-- ==== Sys2Proof/Tests/Slice0.lean ====
section
/-! SUPPORT. The model's own tests: ill-formed terms refused, words written from R120 and R122, worked examples of the
spec's rules, and for every statement with hypotheses a state that meets them. Expected values are the spec's. -/

namespace Sys2Proof.Tests

set_option Elab.async false

open Sys2Proof Sys2Proof.Machine

/-! ### Well-formedness refuses -/

theorem test_wf_refuses_rsv : (CmdFields.mk 0x10 1).wf = false := by decide
theorem test_wf_refuses_opcode : (CmdFields.mk 0x03 0).wf = false := by decide
theorem test_wf_accepts_fields : (CmdFields.mk 0x47 0).wf = true := by decide
theorem test_wf_refuses_width : (BusStep.read 0x1000 2).wf Params.reference = false := by decide
theorem test_wf_refuses_unaligned : (BusStep.write 0x1002 4 0).wf Params.reference = false := by decide
theorem test_wf_refuses_outside : (BusStep.read 0x10000 4).wf Params.reference = false := by decide
theorem test_wf_accepts_access : (BusStep.write 0xFFFC 4 0).wf Params.reference = true := by decide
theorem test_wf_refuses_fsmax : ({ Params.reference with fsmax := 3 } : Params).wf = false := by decide
theorem test_wf_refuses_mmax : ({ Params.reference with mmax := 17 } : Params).wf = false := by decide
theorem test_wf_refuses_nbuf : ({ Params.reference with nbuf := 1025 } : Params).wf = false := by decide
theorem test_wf_refuses_tmax : ({ Params.reference with tmax := 512 } : Params).wf = false := by decide
theorem test_wf_refuses_plen : ({ Params.reference with plen := 1025 } : Params).wf = false := by decide
theorem test_wf_refuses_base : ({ Params.reference with base := 0x8000 } : Params).wf = false := by decide
theorem test_wf_accepts_reference : Params.reference.wf = true := by decide

/-! ### Words of R122, bits 31:8 zero and OPC written in binary -/

theorem test_decode_nop : decode 0b00000000#32 = .ok .nop := by decide
theorem test_decode_fbuild : decode 0b00000001#32 = .ok .fbuild := by decide
theorem test_decode_cbuild : decode 0b00000010#32 = .ok .cbuild := by decide
theorem test_decode_fadd : decode 0b00010000#32 = .ok .fadd := by decide
theorem test_decode_fsub : decode 0b00010001#32 = .ok .fsub := by decide
theorem test_decode_fmul : decode 0b00010010#32 = .ok .fmul := by decide
theorem test_decode_fdiv : decode 0b00010011#32 = .ok .fdiv := by decide
theorem test_decode_fpow : decode 0b00010100#32 = .ok .fpow := by decide
theorem test_decode_finv : decode 0b00010101#32 = .ok .finv := by decide
theorem test_decode_fi2v : decode 0b00010110#32 = .ok .fi2v := by decide
theorem test_decode_fv2i : decode 0b00010111#32 = .ok .fv2i := by decide
theorem test_decode_enc : decode 0b00100000#32 = .ok .enc := by decide
theorem test_decode_synd : decode 0b00100001#32 = .ok .synd := by decide
theorem test_decode_hdec : decode 0b00100010#32 = .ok .hdec := by decide
theorem test_decode_bsyn : decode 0b00110000#32 = .ok .bsyn := by decide
theorem test_decode_bm : decode 0b00110001#32 = .ok .bm := by decide
theorem test_decode_chien : decode 0b00110010#32 = .ok .chien := by decide
theorem test_decode_bdec : decode 0b00110011#32 = .ok .bdec := by decide
theorem test_decode_padd : decode 0b01000000#32 = .ok .padd := by decide
theorem test_decode_psub : decode 0b01000001#32 = .ok .psub := by decide
theorem test_decode_pmul : decode 0b01000010#32 = .ok .pmul := by decide
theorem test_decode_pdivmod : decode 0b01000011#32 = .ok .pdivmod := by decide
theorem test_decode_peval : decode 0b01000100#32 = .ok .peval := by decide
theorem test_decode_pgcd : decode 0b01000101#32 = .ok .pgcd := by decide
theorem test_decode_pxgcd : decode 0b01000110#32 = .ok .pxgcd := by decide
theorem test_decode_pderiv : decode 0b01000111#32 = .ok .pderiv := by decide
theorem test_decode_refuses_gap : decode 0x0000002F = .error .unassignedOpcode := by decide
theorem test_decode_refuses_rsv : decode 0x80000010 = .error .reservedBitsSet := by decide
theorem test_decode_table_word : decodeTableWord 32 0x22 = some .hdec := by decide

/-! ### Small states -/

/-- The table of GF(8) as R158 prints it. -/
def gf8Rows : List (List Nat) := [[0, 0, 0], [1, 0, 0], [0, 1, 0], [0, 0, 1], [1, 0, 1], [1, 1, 1], [1, 1, 0], [0, 1, 1]]

/-- The idle core with GF(8) built. -/
def gf8 : State :=
  { State.reset with
    status := { Status.clear with fvalid := true }
    fsize := 8, fqB := 2, fmB := 3, elem := some gf8Rows, v2i := some (inverseMap gf8Rows) }

/-- H of R208. -/
def hammingH : List (List Nat) := [[1, 1, 0, 1, 1, 0, 0], [0, 1, 1, 1, 0, 1, 0], [1, 1, 1, 0, 0, 0, 1]]

/-- The Hamming(7,4) code of R208 built, in a variant with a shortening count. -/
def hamming (var s : Word) : State :=
  { gf8 with
    status := { gf8.status with cvalid := true }
    cnB := 7, ckB := 4, cvarB := var, csB := s, hmat := some hammingH }

/-- The table of GF(16) from POLY [1,1,0,0,1], by the recurrence of R153. -/
def gf16Rows : List (List Nat) := buildTable 2 4 [1, 1, 0, 0]

/-- The idle core with GF(16) built. -/
def gf16 : State :=
  { State.reset with
    status := { Status.clear with fvalid := true }
    fsize := 16, fqB := 2, fmB := 4, elem := some gf16Rows, v2i := some (inverseMap gf16Rows) }

/-- GF(9) from POLY [2,1,1], a field that is not binary. -/
def gf9 : State :=
  { State.reset with
    status := { Status.clear with fvalid := true }
    fsize := 9, fqB := 3, fmB := 2, elem := some (buildTable 3 2 [1, 2]), v2i := some (inverseMap (buildTable 3 2 [1, 2])) }

/-- The state after a command, the same state where the command does not answer one. -/
def after (i : Instr) (s : State) : State :=
  match exec i s with
  | .next t => t
  | _ => s

theorem exec_after (i : Instr) (s : State) : exec i s = .next (after i s) := by
  obtain ⟨c, info, t, h⟩ := exec_completes i s
  simp [after, h]

/-- The core with one configuration for FBUILD. -/
def fieldConfig (q m : Word) (poly : List Nat) : State :=
  { State.reset with fq := q, fm := m, poly := Vector.ofFn fun i => toWord (at0 poly i) }

/-- Two polynomial operands over GF(8). -/
def polys (a b : List Nat) : State :=
  { setWin (setWin gf8 .pa a) .pb b with palen := toWord a.length, pblen := toWord b.length }

/-- A received word of length 15 over GF(16) with t = 2 and b = 1. -/
def bchBits (w : List Nat) : State := { setWin gf16 .inp w with bn := 15, bt := 2, bfcr := 1 }

/-- The word of 15 bits with ones at some positions. -/
def bchWord (ones : List Nat) : State := bchBits (tabulate 15 fun j => if ones.contains j then 1 else 0)
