-- ==== Sys2Proof/WellFormed.lean ====
section
/-! DEFINITION. Which instruction terms the encoding can express (30_encoding.md R70, R71, R73, R77). -/

namespace Sys2Proof

/-- The twelve recognised opcodes (30_encoding.md R74). -/
def recognisedOpcodes : List Int := [10, 11, 20, 21, 30, 31, 32, 33, 40, 41, 42, 43]

/-- An operand of a recognised instruction is one of 0 to 99, and each of these is legal (R73, R77). -/
def operandOk (n : Nat) : Bool := decide (n < memSize)

/-- The fields of a NOP: each in -99..99, never of opposite sign (R71), and the opcode none of the twelve (R160). -/
def nopFieldsOk (opc opd : Int) : Bool :=
  decide (-99 ≤ opc ∧ opc ≤ 99) && decide (-99 ≤ opd ∧ opd ≤ 99) &&
  decide ((0 ≤ opc ∧ 0 ≤ opd) ∨ (opc ≤ 0 ∧ opd ≤ 0)) && !recognisedOpcodes.contains opc

/-- An instruction that some Word encodes. -/
def Instr.wellFormed : Instr → Bool
  | .read n => operandOk n
  | .write n => operandOk n
  | .load n => operandOk n
  | .store n => operandOk n
  | .add n => operandOk n
  | .subtract n => operandOk n
  | .divide n => operandOk n
  | .multiply n => operandOk n
  | .branch k => operandOk k
  | .branchneg k => operandOk k
  | .branchzero k => operandOk k
  | .halt n => operandOk n
  | .nop opc opd => nopFieldsOk opc opd

end Sys2Proof
end

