-- ==== Sys2Proof/Machine/Step.lean ====
section
/-! DEFINITION. One step of the machine (10_state.md R30, R31, R39): the Loader while IDLE, a cycle while RUNNING, and
no change once the run has ended (10_state.md R40; log entry 6). -/

namespace Sys2Proof.Machine

/-- A cycle: fetch and decode the cell at the counter, then run its instruction (10_state.md R39). -/
def runCycle (s : State) : Host.Outcome State Fault Refusal :=
  match fetch s with
  | .ok i => exec i s
  | .error f => .fault f

/-- One step. -/
def step (s : State) : Host.Outcome State Fault Refusal :=
  match s.status with
  | .idle => loaderStep s
  | .running => runCycle s
  | .stopped => .next s
  | .faulted _ => .next s

/-- The state with the table's number `w` as the Word at the counter and the run started, so that the next step fetches
and runs it (log entries 9, 10). -/
def State.withFetchWord (s : State) (_nbits w : Nat) : State :=
  (s.setCell s.ic (w : Int)).setStatus .running

end Sys2Proof.Machine
end

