-- ==== Sys2Proof/Certificates/Slice0/Obligations.lean ====
section
/-! DEFINITION. The statements for the provers. Each names the rule of spec/ it formalises. "The model's choice"
marks a clause that rests on a decision of the spec's own (92_eei_decisions.md) or of a log entry. -/

open Sys2Proof Sys2Proof.Machine

/-! ### Words for the statements, written out on the fields of the state -/

/-- `s` after the first three lines of the cycle (10_state.md R39), with Lean's own truncating division. -/
def Sys2Proof.Claims.fetched (s : State) : State :=
  { s with
    ir := s.mem.read s.ic
    opc := Int.tdiv (s.mem.read s.ic) 100
    opd := Int.tmod (s.mem.read s.ic) 100 }

/-- `s` with the +1 and the end test (10_state.md R25, R26). -/
def Sys2Proof.Claims.onward (s : State) : State :=
  { s with ic := s.ic + 1, status := if s.ic = 99 then .stopped else s.status }

/-- `s` after a taken branch to `k` (10_state.md R25; 43_control_transfer.md R140). -/
def Sys2Proof.Claims.branchedTo (k : Nat) (s : State) : State :=
  match s.cycleMode with
  | .strictLegacy => { s with ic := k + 1, status := if k = 99 then .stopped else s.status }
  | .corrected => { s with ic := k }

/-- The counter after a cycle of `i` at `s` that does not fault (the table of 10_state.md R25). -/
def Sys2Proof.Claims.counterAfter (i : Instr) (s : State) : Nat :=
  let target (k : Nat) : Nat := match s.cycleMode with
    | .strictLegacy => k + 1
    | .corrected => k
  match i with
  | .branch k => target k
  | .branchneg k => if s.acc < 0 then target k else s.ic + 1
  | .branchzero k => if s.acc = 0 then target k else s.ic + 1
  | .halt _ => match s.cycleMode with
    | .strictLegacy => s.ic + 1
    | .corrected => s.ic
  | .read _ => s.ic + 1
  | .write _ => s.ic + 1
  | .load _ => s.ic + 1
  | .store _ => s.ic + 1
  | .add _ => s.ic + 1
  | .subtract _ => s.ic + 1
  | .divide _ => s.ic + 1
  | .multiply _ => s.ic + 1
  | .nop _ _ => s.ic + 1

/-- `i` is a READ that finds no input at `s`: its cycle waits (10_state.md R35). -/
def Sys2Proof.Claims.waiting (i : Instr) (s : State) : Prop := (∃ n, i = .read n) ∧ s.input = []

/-- The items of a Loader's input that the Validator accepts as Words, in order (70_reset_and_hazards.md R209). -/
def Sys2Proof.Claims.accepted (xs : List Int) : List Int := xs.filter fun x => decide (-9999 ≤ x ∧ x ≤ 9999)

/-- The instruction register and its fields are in `t` as reset left them (70_reset_and_hazards.md R213). -/
def Sys2Proof.Claims.unlatched (mode : CycleMode) (v : Int) (t : State) : Prop :=
  t.ir = (State.resetWith mode v).ir ∧ t.opc = (State.resetWith mode v).opc ∧ t.opd = (State.resetWith mode v).opd

/-- The trace of a Loader that takes the items `xs`, none the sentinel, from address `a` on: one prompt an item, and
a rejection after an item that is no Word (70_reset_and_hazards.md R208, R210). -/
def Sys2Proof.Claims.loaderTrace : Nat → List Int → List Event
  | _, [] => []
  | a, x :: xs =>
    if -9999 ≤ x ∧ x ≤ 9999 then .asked a :: Sys2Proof.Claims.loaderTrace (a + 1) xs
    else .asked a :: .rejected :: Sys2Proof.Claims.loaderTrace a xs

/-- The rows (acc, M[n], new acc) of the table of 42_arithmetic.md R126. -/
def Sys2Proof.Claims.divisionTable : List (Int × Int × Int) :=
  [(7, 2, 3), (-7, 2, -3), (7, -2, -3), (-7, -2, 3), (1, 2, 0), (-1, 2, 0), (0, 5, 0), (0, -5, 0), (9999, 9999, 1),
    (-9999, 100, -99), (100, -9999, 0), (-9999, -1, 9999), (9999, -1, -9999)]

open Sys2Proof.Claims

/-! ### Encoding -/

/-- 30_encoding.md R82 and R71: decoding the Word of any well-formed instruction gives that instruction. -/
def Obligations.DecodeOfEncodeIsTheInstruction : Prop :=
  ∀ i : Instr, i.wellFormed = true → decode (encode i) = .ok i

/-- 30_encoding.md R76 ("every Word is executable") and R71: every Word decodes to a well-formed instruction, which
encodes to that Word and is the only one that does. -/
def Obligations.EveryWordIsOneInstruction : Prop :=
  ∀ w : Int, -9999 ≤ w → w ≤ 9999 →
    ∃ i : Instr, decode w = .ok i ∧ i.wellFormed = true ∧ encode i = w ∧
      ∀ j : Instr, j.wellFormed = true → encode j = w → j = i

/-- 30_encoding.md R71: decode is total on Words; its two fields, their ranges and signs; and every cycle that runs
leaves the fields of the fetched Word in the registers. -/
def Obligations.FieldsOfEveryWord : Prop :=
  (∀ w : Int, -9999 ≤ w → w ≤ 9999 →
    (∃ i, decode w = .ok i) ∧
    w = tdiv w 100 * 100 + tmod w 100 ∧
    (-99 ≤ tdiv w 100 ∧ tdiv w 100 ≤ 99) ∧ (-99 ≤ tmod w 100 ∧ tmod w 100 ≤ 99) ∧
    (0 ≤ w → 0 ≤ tdiv w 100 ∧ 0 ≤ tmod w 100) ∧ (w ≤ 0 → tdiv w 100 ≤ 0 ∧ tmod w 100 ≤ 0)) ∧
  (∀ (i : Instr) (s t : State), exec i s = .next t → ¬ waiting i s →
    t.ir = s.mem.read s.ic ∧ t.opc = tdiv t.ir 100 ∧ t.opd = tmod t.ir 100)

/-- 30_encoding.md R74: the opcode alone selects the instruction, by the table's numbers and Word ranges. -/
def Obligations.OpcodeMapByWordRange : Prop :=
  ∀ w : Int, -9999 ≤ w → w ≤ 9999 →
    let opd := (tmod w 100).toNat
    ((1000 ≤ w ∧ w ≤ 1099 ↔ tdiv w 100 = 10) ∧ (tdiv w 100 = 10 → decode w = .ok (.read opd))) ∧
    ((1100 ≤ w ∧ w ≤ 1199 ↔ tdiv w 100 = 11) ∧ (tdiv w 100 = 11 → decode w = .ok (.write opd))) ∧
    ((2000 ≤ w ∧ w ≤ 2099 ↔ tdiv w 100 = 20) ∧ (tdiv w 100 = 20 → decode w = .ok (.load opd))) ∧
    ((2100 ≤ w ∧ w ≤ 2199 ↔ tdiv w 100 = 21) ∧ (tdiv w 100 = 21 → decode w = .ok (.store opd))) ∧
    ((3000 ≤ w ∧ w ≤ 3099 ↔ tdiv w 100 = 30) ∧ (tdiv w 100 = 30 → decode w = .ok (.add opd))) ∧
    ((3100 ≤ w ∧ w ≤ 3199 ↔ tdiv w 100 = 31) ∧ (tdiv w 100 = 31 → decode w = .ok (.subtract opd))) ∧
    ((3200 ≤ w ∧ w ≤ 3299 ↔ tdiv w 100 = 32) ∧ (tdiv w 100 = 32 → decode w = .ok (.divide opd))) ∧
    ((3300 ≤ w ∧ w ≤ 3399 ↔ tdiv w 100 = 33) ∧ (tdiv w 100 = 33 → decode w = .ok (.multiply opd))) ∧
    ((4000 ≤ w ∧ w ≤ 4099 ↔ tdiv w 100 = 40) ∧ (tdiv w 100 = 40 → decode w = .ok (.branch opd))) ∧
    ((4100 ≤ w ∧ w ≤ 4199 ↔ tdiv w 100 = 41) ∧ (tdiv w 100 = 41 → decode w = .ok (.branchneg opd))) ∧
    ((4200 ≤ w ∧ w ≤ 4299 ↔ tdiv w 100 = 42) ∧ (tdiv w 100 = 42 → decode w = .ok (.branchzero opd))) ∧
    ((4300 ≤ w ∧ w ≤ 4399 ↔ tdiv w 100 = 43) ∧ (tdiv w 100 = 43 → decode w = .ok (.halt opd))) ∧
    (tdiv w 100 ∉ [10, 11, 20, 21, 30, 31, 32, 33, 40, 41, 42, 43] →
      decode w = .ok (.nop (tdiv w 100) (tmod w 100)))

/-- 30_encoding.md R72: the decode examples of the spec. -/
def Obligations.DecodeExamplesOfTheSpec : Prop :=
  decode 4300 = .ok (.halt 0) ∧ decode 4399 = .ok (.halt 99) ∧ decode 1000 = .ok (.read 0) ∧
  decode 1099 = .ok (.read 99) ∧ decode 3299 = .ok (.divide 99) ∧ decode 3300 = .ok (.multiply 0) ∧
  decode 4400 = .ok (.nop 44 0) ∧ decode 9999 = .ok (.nop 99 99) ∧ decode 999 = .ok (.nop 9 99) ∧
  decode 100 = .ok (.nop 1 0) ∧ decode 0 = .ok (.nop 0 0) ∧ decode (-1) = .ok (.nop 0 (-1)) ∧
  decode (-99) = .ok (.nop 0 (-99)) ∧ decode (-100) = .ok (.nop (-1) 0) ∧
  decode (-1050) = .ok (.nop (-10) (-50)) ∧ decode (-1234) = .ok (.nop (-12) (-34)) ∧
  decode (-9999) = .ok (.nop (-99) (-99))

/-- The model's choice (log entry 11): an integer that is no Word is rejected by name. -/
def Obligations.NonWordsAreRejected : Prop :=
  ∀ w : Int, (w < -9999 ∨ 9999 < w) → decode w = .error (.notAWord w)

/-- 00_scope.md R13: truncating division and remainder, and the rule's six examples. -/
def Obligations.TruncatingDivisionRoundsTowardZero : Prop :=
  (∀ a b : Int, b ≠ 0 →
    tdiv a b = (if 0 ≤ a then 1 else -1) * (if 0 ≤ b then 1 else -1) * (|a| / |b|) ∧
    tmod a b = a - b * tdiv a b ∧
    |b * tdiv a b| ≤ |a| ∧ |tmod a b| < |b| ∧
    ((0 ≤ a → 0 ≤ tmod a b) ∧ (a ≤ 0 → tmod a b ≤ 0))) ∧
  tdiv 7 2 = 3 ∧ tdiv (-7) 2 = -3 ∧ tdiv 7 (-2) = -3 ∧ tdiv (-7) (-2) = 3 ∧
  tmod (-1234) 100 = -34 ∧ tmod 4300 100 = 0

/-! ### The machine -/

/-- 10_state.md R39: while RUNNING, the cell at the counter is decoded and a step is the cycle of that instruction.
`exec` itself is the whole cycle: nothing stands around it. -/
def Obligations.StepRunsTheDecodedInstruction : Prop :=
  ∀ (s : State) (i : Instr), s.status = .running → s.ic ≤ 99 → decode (s.mem.read s.ic) = .ok i →
    step s = exec i s

/-- 10_state.md R42, R200: every field after reset, for either CYCLE_MODE and any ACC_RESET. `ir`, `opc` and `opd` are
not stated: their values are the model's choice (log entry 2). The counter's 0 is the spec's decision D5. -/
def Obligations.ResetLeavesTheSpecsValues : Prop :=
  ∀ (mode : CycleMode) (v : Int),
    let r := State.resetWith mode v
    (∀ a, r.mem.read a = 0) ∧ r.acc = v ∧ r.ic = 0 ∧ r.status = .idle ∧ r.input = [] ∧ r.out = [] ∧
    r.diag = [] ∧ r.cycleMode = mode ∧ (∀ s, resetSignal mode v s = r)

/-- 10_state.md R25: the counter after every cycle, in both modes; a faulting cycle leaves it. -/
def Obligations.CounterAfterEveryCycle : Prop :=
  ∀ (i : Instr) (s t : State), exec i s = .next t → s.status = .running → ¬ waiting i s →
    ((∀ k, t.status ≠ .faulted k) → t.ic = counterAfter i s) ∧
    (∀ k, t.status = .faulted k → t.ic = s.ic)

/-- 10_state.md R31: all the transitions of the status. That a step in IDLE is one turn of the Loader, which starts the run
exactly with 100 addresses filled or with the sentinel at the head of the input, is the model's choice (log entry 9). The
status is the spec's decision D1, the corrected HALT its decision D9. -/
def Obligations.StatusTransitions : Prop :=
  (∀ s t : State, step s = .next t →
    (s.status = .idle →
      (t.status = .running ∧ (100 ≤ s.loadAddr ∨ s.input.head? = some (-99999))) ∨
      (t.status = .idle ∧ ¬ (100 ≤ s.loadAddr ∨ s.input.head? = some (-99999)))) ∧
    (s.status = .running →
      (t.status = .running ∧ t.ic ≠ 100) ∨
      (t.status = .stopped ∧
        (t.ic = 100 ∨ (s.cycleMode = .corrected ∧ ∃ n, fetch s = .ok (.halt n)))) ∨
      (∃ k, t.status = .faulted k)) ∧
    (s.status = .stopped → t = s) ∧ (∀ k, s.status = .faulted k → t = s)) ∧
  (∀ (mode : CycleMode) (v : Int) (s : State), (resetSignal mode v s).status = .idle)

/-- 60_exceptions.md R170 to R173: exactly when a cycle faults, and with which kind; no other instruction faults. The
kinds are the spec's own names (D11). -/
def Obligations.FaultsExactlyOnTheirConditions : Prop :=
  ∀ (i : Instr) (s t : State), exec i s = .next t → s.status = .running →
    (t.status = .faulted .readRange ↔
      ∃ n v rest, i = .read n ∧ s.input = v :: rest ∧ (v < -9999 ∨ 9999 < v)) ∧
    (t.status = .faulted .accRange ↔
      ∃ n r, ((i = .add n ∧ r = s.acc + s.mem.read n) ∨ (i = .subtract n ∧ r = s.acc - s.mem.read n) ∨
        (i = .multiply n ∧ r = s.acc * s.mem.read n)) ∧ (r < -9999 ∨ 9999 < r)) ∧
    (t.status = .faulted .divZero ↔ ∃ n, i = .divide n ∧ s.mem.read n = 0)

/-- 60_exceptions.md R174: a faulting cycle changes the status, the fetched registers and, for READ, the input stream
(one item) and nothing else. That it writes neither `acc` nor memory is the spec's decision D10. -/
def Obligations.FaultEntryChangesOnlyTheStatus : Prop :=
  ∀ (i : Instr) (s t : State) (k : FaultKind),
    exec i s = .next t → s.status = .running → t.status = .faulted k →
    t = { fetched s with status := .faulted k, input := t.input, trace := t.trace } ∧
    t.out = s.out ∧ t.diag = s.diag ∧
    ((∃ n, i = .read n) → t.input = s.input.tail) ∧
    ((∀ n, i ≠ .read n) → t.input = s.input ∧ t.trace = s.trace)

/-- 10_state.md R41 (with R24, R26, R28): the invariant holds after reset, for either mode and every Word ACC_RESET. -/
def Obligations.InvHoldsAtReset : Prop :=
  ∀ (mode : CycleMode) (v : Int), -9999 ≤ v → v ≤ 9999 → Inv (State.resetWith mode v)

/-- 10_state.md R41: every step, of the Loader or of the engine, keeps the invariant. -/
def Obligations.EveryStepKeepsInv : Prop :=
  ∀ s t : State, Inv s → step s = .next t → Inv t

/-- 20_memory.md R51, 44_no_operation.md R161: progress: under the invariant no step stops the model; every Word is executable,
and no access is out of bounds. `EveryStepKeepsInv` is the invariant's preservation. -/
def Obligations.EveryStepGoesOnUnderInv : Prop :=
  ∀ s : State, Inv s → ∃ t, step s = .next t

/-- 10_state.md R34, R35, R213: the host's moves keep the invariant. -/
def Obligations.HostMovesKeepInv : Prop :=
  ∀ s : State, Inv s →
    (∀ a w t, loadPort a w s = some t → Inv t) ∧ Inv (startSignal s) ∧ (∀ xs, Inv (supplyInput xs s)) ∧
    (∀ mode v, -9999 ≤ v → v ≤ 9999 → Inv (resetSignal mode v s))

/-! ### The result of each instruction, with its encoding and its whole frame -/

/-- 40_io.md R100, with R101 (D10) for the fault: READ waits, stores or faults, by the head of the input alone. -/
def Obligations.ReadTakesOneItem : Prop :=
  ∀ (s : State) (n : Nat), s.mem.wf = true → s.ic ≤ 99 → n ≤ 99 →
    decode (1000 + n) = .ok (.read n) ∧
    (s.input = [] → exec (.read n) s = .next s) ∧
    (∀ v rest, s.input = v :: rest → -9999 ≤ v → v ≤ 9999 →
      ∃ m : Memory, m.wf = true ∧ (∀ a, m.read a = if a = n then v else s.mem.read a) ∧
        exec (.read n) s =
          .next (onward { fetched s with mem := m, input := rest, trace := s.trace ++ [.readPrompt] })) ∧
    (∀ v rest, s.input = v :: rest → (v < -9999 ∨ 9999 < v) →
      exec (.read n) s =
        .next { fetched s with
          input := rest, trace := s.trace ++ [.readPrompt], status := .faulted .readRange })

/-- 40_io.md R102. -/
def Obligations.WriteAppendsTheCellToOut : Prop :=
  ∀ (s : State) (n : Nat), s.ic ≤ 99 → n ≤ 99 →
    decode (1100 + n) = .ok (.write n) ∧
    ∃ t, exec (.write n) s = .next t ∧ t.out = s.out ++ [s.mem.read n] ∧ t.diag = s.diag ∧
      t = onward { fetched s with trace := s.trace ++ [.out (s.mem.read n)] }

/-- 41_load_store.md R110. -/
def Obligations.LoadCopiesTheCellToAcc : Prop :=
  ∀ (s : State) (n : Nat), s.ic ≤ 99 → n ≤ 99 →
    decode (2000 + n) = .ok (.load n) ∧
    exec (.load n) s = .next (onward { fetched s with acc := s.mem.read n })

/-- 41_load_store.md R111: the cell of the operand takes the accumulator, every other cell is as before. -/
def Obligations.StoreCopiesAccToTheCell : Prop :=
  ∀ (s : State) (n : Nat), s.mem.wf = true → s.ic ≤ 99 → n ≤ 99 →
    decode (2100 + n) = .ok (.store n) ∧
    ∃ m : Memory, m.wf = true ∧ (∀ a, m.read a = if a = n then s.acc else s.mem.read a) ∧
      exec (.store n) s = .next (onward { fetched s with mem := m })

/-- 42_arithmetic.md R120. -/
def Obligations.AddIsExactOrFaults : Prop :=
  ∀ (s : State) (n : Nat), s.ic ≤ 99 → n ≤ 99 →
    let r := s.acc + s.mem.read n
    decode (3000 + n) = .ok (.add n) ∧
    (-9999 ≤ r → r ≤ 9999 → exec (.add n) s = .next (onward { fetched s with acc := r })) ∧
    ((r < -9999 ∨ 9999 < r) → exec (.add n) s = .next { fetched s with status := .faulted .accRange })

/-- 42_arithmetic.md R122: the accumulator is the minuend. -/
def Obligations.SubtractIsExactOrFaults : Prop :=
  ∀ (s : State) (n : Nat), s.ic ≤ 99 → n ≤ 99 →
    let r := s.acc - s.mem.read n
    decode (3100 + n) = .ok (.subtract n) ∧
    (-9999 ≤ r → r ≤ 9999 → exec (.subtract n) s = .next (onward { fetched s with acc := r })) ∧
    ((r < -9999 ∨ 9999 < r) → exec (.subtract n) s = .next { fetched s with status := .faulted .accRange })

··········

Task statement ▸ Return the lines above precisely as they appear, beginning at the first line and ending at the line with "worked examples of the", and nothing after it.

Reply ▸
-- ==== Sys2Proof/Tests/Slice0.lean ====
section
/-! SUPPORT. The model's own tests: ill-formed terms refused, words written from R120 and R122, worked examples of the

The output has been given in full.